Find every line containing "numeralValue" in the records below and report the tally as a bare number.

Collected data entries:
++++++++++++++++++++
-- ==== Sys2Proof/Machine/HostText.lean ====
section
/-! DEFINITION. The host's conversions between text, host values and port values (41_host_text.md): pure functions, each
with exactly one of two outcomes, its result or one error (60_exceptions.md R59). -/

namespace Sys2Proof.Machine

/-- The value of a hex digit of either case (41_host_text.md R47, R48); none for any other character. -/
def hexDigitValue (c : Char) : Option Nat :=
  if '0' ≤ c ∧ c ≤ '9' then some (c.toNat - '0'.toNat)
  else if 'a' ≤ c ∧ c ≤ 'f' then some (c.toNat - 'a'.toNat + 10)
  else if 'A' ≤ c ∧ c ≤ 'F' then some (c.toNat - 'A'.toNat + 10)
  else none

/-- The value of a string of digits in a base, the most significant first, continued from the value `acc` of the digits
before them; none where one of the characters is no digit. -/
def digitsValue (base : Nat) (digit : Char → Option Nat) : Nat → Text → Option Nat
  | acc, [] => some acc
  | acc, c :: rest =>
    match digit c with
    | some d => digitsValue base digit (acc * base + d) rest
    | none => none

/-- The value of a nonempty string of digits (41_host_text.md R47, "at least one digit is required"). -/
def numeralValue (base : Nat) (digit : Char → Option Nat) : Text → Option Nat
  | [] => none
  | c :: rest => digitsValue base digit 0 (c :: rest)

/-- A text without its optional lowercase prefix `0x` (41_host_text.md R47). -/
def stripHexPrefix : Text → Text
  | '0' :: 'x' :: rest => rest
  | s => s

/-- The unbounded value of a text of the grammar of 41_host_text.md R47, by R48; none for any other text. -/
def hexTextValue (s : Text) : Option Nat := numeralValue 16 hexDigitValue (stripHexPrefix s)

/-- The reduction of a parsed value to the word for `reg_in` (41_host_text.md R49); none where the policy refuses it. -/
def reduceWide (policy : WideHexPolicy) (v : Nat) : Option RegWord :=
  match policy with
  | .ignore => some (BitVec.ofNat 32 v)
  | .reject => if v < 2 ^ 32 then some (BitVec.ofNat 32 v) else none

/-- PARSE_HEX (41_host_text.md R47 to R49; 60_exceptions.md R60). -/
def parseHex (policy : WideHexPolicy) (s : Text) : Except HostError RegWord :=
  match hexTextValue s with
  | none => .error (.parseError s)
  | some v =>
    match reduceWide policy v with
    | none => .error (.parseError s)
    | some w => .ok w

/-- The uppercase hex digit of a nibble (41_host_text.md R51). -/
def hexDigitChar (d : Nibble) : Char :=
  if d.toNat < 10 then Char.ofNat ('0'.toNat + d.toNat) else Char.ofNat ('A'.toNat + (d.toNat - 10))

/-- The `count` lowest nibbles of a word as hex digits, the most significant first. -/
def hexDigits : Nat → RegWord → Text
  | 0, _ => []
  | count + 1, r => hexDigitChar (r.extractLsb' (4 * count) 4) :: hexDigits count r

/-- FORMAT_HEX: `0x` and the eight nibbles from bits 31:28 down to bits 3:0 (41_host_text.md R51). It never fails. -/
def formatHex (r : RegWord) : Text := '0' :: 'x' :: hexDigits 8 r

/-- TO_FIELD_WORD: the low 32 bits of an integer, two's complement where it is negative; an error for any value that is
missing, no number, or no integer (41_host_text.md R50; 60_exceptions.md R61). -/
def toFieldWord (F : FieldName) (x : HostValue) : Except HostError RegWord :=
  match x with
  | .number q => if q.den = 1 then .ok (BitVec.ofInt 32 q.num) else .error (.invalidField F x)
  | .nan => .error (.invalidField F x)
  | .infinity _ => .error (.invalidField F x)
  | .text _ => .error (.invalidField F x)
  | .boolean _ => .error (.invalidField F x)
  | .missing => .error (.invalidField F x)
  | .other _ => .error (.invalidField F x)

/-- The request of decode_text: DECODE of the parsed word (41_host_text.md R52). -/
def decodeTextRequest (policy : WideHexPolicy) (s : Text) : Except HostError Instr :=
  match parseHex policy s with
  | .ok w => .ok (.decode w)
  | .error e => .error e

/-- The request of encode_text: the five conversions in the source's order, the first failure ends the call
(41_host_text.md R53; 60_exceptions.md R62). -/
def encodeTextRequest (f : HostFields) : Except HostError Instr :=
  match toFieldWord .presc f.presc with
  | .error e => .error e
  | .ok p =>
  match toFieldWord .scldel f.scldel with
  | .error e => .error e
  | .ok c =>
  match toFieldWord .sdadel f.sdadel with
  | .error e => .error e
  | .ok d =>
  match toFieldWord .sclh f.sclh with
  | .error e => .error e
  | .ok h =>
  match toFieldWord .scll f.scll with
  | .error e => .error e
  | .ok l => .ok (.encode p c d h l)

/-- The host integer that a port value is read as, zero-extended (10_state.md R16). -/
def hostNat (n : Nat) : HostValue := .number (n : Rat)

/-- The fields decode_text returns: each output zero-extended to a host integer (41_host_text.md R52; 10_state.md R16). -/
def hostFieldsOf (f : Fields) : HostFields where
  presc  := hostNat f.presc.toNat
  scldel := hostNat f.scldel.toNat
  sdadel := hostNat f.sdadel.toNat
  sclh   := hostNat f.sclh.toNat
  scll   := hostNat f.scll.toNat

/-- The host fields with one of them set (41_host_text.md R55, a change of a field input). -/
def setHostField (f : HostFields) (F : FieldName) (x : HostValue) : HostFields :=
  match F with
  | .presc => { f with presc := x }
  | .scldel => { f with scldel := x }
  | .sdadel => { f with sdadel := x }
  | .sclh => { f with sclh := x }
  | .scll => { f with scll := x }

/-- One of the five host fields by its name. -/
def getHostField (f : HostFields) (F : FieldName) : HostValue :=
  match F with
  | .presc => f.presc
  | .scldel => f.scldel
  | .sdadel => f.sdadel
  | .sclh => f.sclh
  | .scll => f.scll

/-- The code of an error, or 0 for success (60_exceptions.md R58). -/
def errorCode : Option HostError → Nat
  | none => 0
  | some (.parseError _) => 1
  | some (.invalidField _ _) => 2

end Sys2Proof.Machine
end

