-- ==== Sys2Proof/WellFormed.lean ====
section
/-! DEFINITION. Which terms of the syntax the spec admits. -/

namespace Sys2Proof

/-- Every instruction is well formed: "no request is illegal, reserved or a hint" and "no value of any operand is illegal"
(30_encoding.md R37). The operands' widths are in their types. -/
def Instr.wellFormed : Instr → Bool
  | .decode _ => true
  | .encode _ _ _ _ _ => true

/-- An integer literal of the mnemonic form fits in 32 bits (30_encoding.md R39). -/
def literalFits (n : Nat) : Bool := decide (n < 2 ^ Config.regW)

/-- A program line is well formed when the literals of a mnemonic form fit in 32 bits (30_encoding.md R39). A host call
takes any text and any field values: what is wrong with them is an error of the call, not of the line (41_host_text.md R47, R50). -/
def Line.wellFormed : Line → Bool
  | .decode w => literalFits w
  | .encode p c d h l => literalFits p && literalFits c && literalFits d && literalFits h && literalFits l
  | .decodeText _ => true
  | .encodeText _ => true

end Sys2Proof
end

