-- ==== Sys2Proof/Machine/State.lean ====
section
/-! DEFINITION. The machine's state as plain data: the block's ports, the host, and the model's own bookkeeping. The block
itself "holds no architectural state" (10_state.md R9): no field below is a register of the block. -/

namespace Sys2Proof.Machine

/-- Who asked for an operation. Callers have no identity inside the block (60_exceptions.md R66); the model tags each call
so that "each caller receives the response" of its own request. -/
inductive Caller where
  /-- The host's user interface, which shows what it receives (41_host_text.md R54, R55). -/
  | ui
  /-- Any other caller. -/
  | other (id : Nat)
  deriving DecidableEq, Repr

/-- What a call takes and returns: port values, or the text and host values of decode_text and encode_text
(41_host_text.md R52, R53). -/
inductive CallForm where
  | block
  | text
  deriving DecidableEq, Repr

/-- A request that stands on the block's input ports, with the call it belongs to. -/
structure Issued where
  request : Request
  caller  : Caller
  form    : CallForm
  deriving DecidableEq, Repr

/-- What a caller receives: the block's response, the result of decode_text or encode_text, or one error
(60_exceptions.md R59). -/
inductive CallOutcome where
  | response (r : Response)
  | fields (f : HostFields)
  | text (t : Text)
  | error (e : HostError)
  deriving DecidableEq, Repr

/-- One thing the callers or the user want done. -/
inductive Task where
  /-- A request to the block (30_encoding.md R32). -/
  | request (c : Caller) (i : Instr)
  /-- A call of decode_text (41_host_text.md R52). -/
  | callDecode (c : Caller) (s : Text)
  /-- A call of encode_text (41_host_text.md R53). -/
  | callEncode (c : Caller) (f : HostFields)
  /-- The user changed the register text (41_host_text.md R54). -/
  | textChanged (s : Text)
  /-- The user changed a field input (41_host_text.md R55). -/
  | fieldChanged (field : FieldName) (x : HostValue)
  deriving DecidableEq, Repr

/-- What the host shows (41_host_text.md R54, R55; H.text and H.fields of 95_test_vectors.md). -/
structure HostView where
  /-- H.text, the register text shown. -/
  text     : Text
  /-- H.fields, the five field values shown. -/
  fields   : HostFields
  /-- The messages shown so far, oldest first, each by the error it reports. Log entry 10. -/
  messages : List HostError
  deriving DecidableEq, Repr

/-- The whole machine. -/
structure State where
  /-- The block's input ports: the request being made, or none is (10_state.md R12, R13). -/
  ports         : Option Issued
  /-- The response on the block's output ports at the last operation; "before any operation there is no response"
  (10_state.md R13, R23). DESIGN CHOICE: it is kept until the next operation, as the model's record; the spec says nothing of
  the outputs between operations and the block has no output register (91_not_in_source.md N4, N15). Log entry 9. -/
  response      : Option Response
  /-- What the host shows. -/
  host          : HostView
  /-- The parameter WIDE_HEX_POLICY (41_host_text.md R49); no step changes it. Log entry 5. -/
  wideHexPolicy : WideHexPolicy
  /-- The model's own: what is still to be done, oldest first. Log entry 4. -/
  queue         : List Task
  /-- The model's own: what each caller has received, oldest first. Log entry 11. -/
  outcomes      : List (Caller × CallOutcome)
  /-- The model's own: how many free values have been drawn. Log entry 22. -/
  draws         : Nat
  deriving DecidableEq, Repr

/-- No fault exists: the block "raises no exception", cannot "fail, trap, hang or give an undefined result"
(60_exceptions.md R57), and every error is a return value of a host function (R63). A type without a constructor says so;
nothing raises one. Log entry 20. -/
inductive Fault
  deriving DecidableEq, Repr

/-- The reasons to refuse an instruction. -/
inductive Refusal where
  /-- Raised by an arm of `exec` for an instruction that has no meaning; safe, since the machine then stops. No arm raises it. -/
  | notModelled (mnemonic : String)
  deriving DecidableEq, Repr

/-- The machine before its first operation: no request is being made, there is no response (10_state.md R23), and nothing
need be initialised (70_reset_and_hazards.md R68, R69). The host's text and fields are any values
(93_implementation_defined.md I7). Log entries 4, 5, 6, 10, 11 and 22. -/
def State.reset : State where
  ports         := none
  response      := none
  host          := { text := Config.initialText, fields := Config.initialFields, messages := [] }
  wideHexPolicy := Config.defaultWideHexPolicy
  queue         := []
  outcomes      := []
  draws         := 0

end Sys2Proof.Machine
end

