-- ==== Sys2Proof/Machine/Dispatch.lean ====
section
/-! DEFINITION. One arm per instruction. -/

namespace Sys2Proof.Machine

def exec (i : Instr) (s : State) : Host.Outcome State Fault Refusal :=
  match i with
  | .decode regIn => Sys2Proof.Machine.execDecode regIn s
  | .encode prescIn scldelIn sdadelIn sclhIn scllIn => Sys2Proof.Machine.execEncode prescIn scldelIn sdadelIn sclhIn scllIn s

end Sys2Proof.Machine
end

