-- ==== Sys2Proof/Machine/Step.lean ====
section
/-! DEFINITION. One step of the whole machine: the block where a request stands on its ports, the host otherwise. -/

namespace Sys2Proof.Machine

/-- A request on the ports is decoded, performed and answered as one atomic step (10_state.md R13; 60_exceptions.md R66;
70_reset_and_hazards.md R72); with none there, the host takes up its oldest task. Log entry 2. -/
def step (s : State) : Host.Outcome State Fault Refusal :=
  match s.ports with
  | none => .next (hostStep s)
  | some q =>
    match exec (decodeRequest q.request) s with
    | .next t => .next (deliver q t)
    | .fault r => .fault r
    | .refused r => .refused r

/-- The state with the request of a table word on the block's input ports, issued by a caller of the block. Log entry 4. -/
def State.withFetchWord (s : State) (nbits w : Nat) : State :=
  { s with ports := some ⟨Request.ofTableWord nbits w, .other 0, .block⟩ }

end Sys2Proof.Machine
end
++++++++++++++++++++
■ Output below ■
2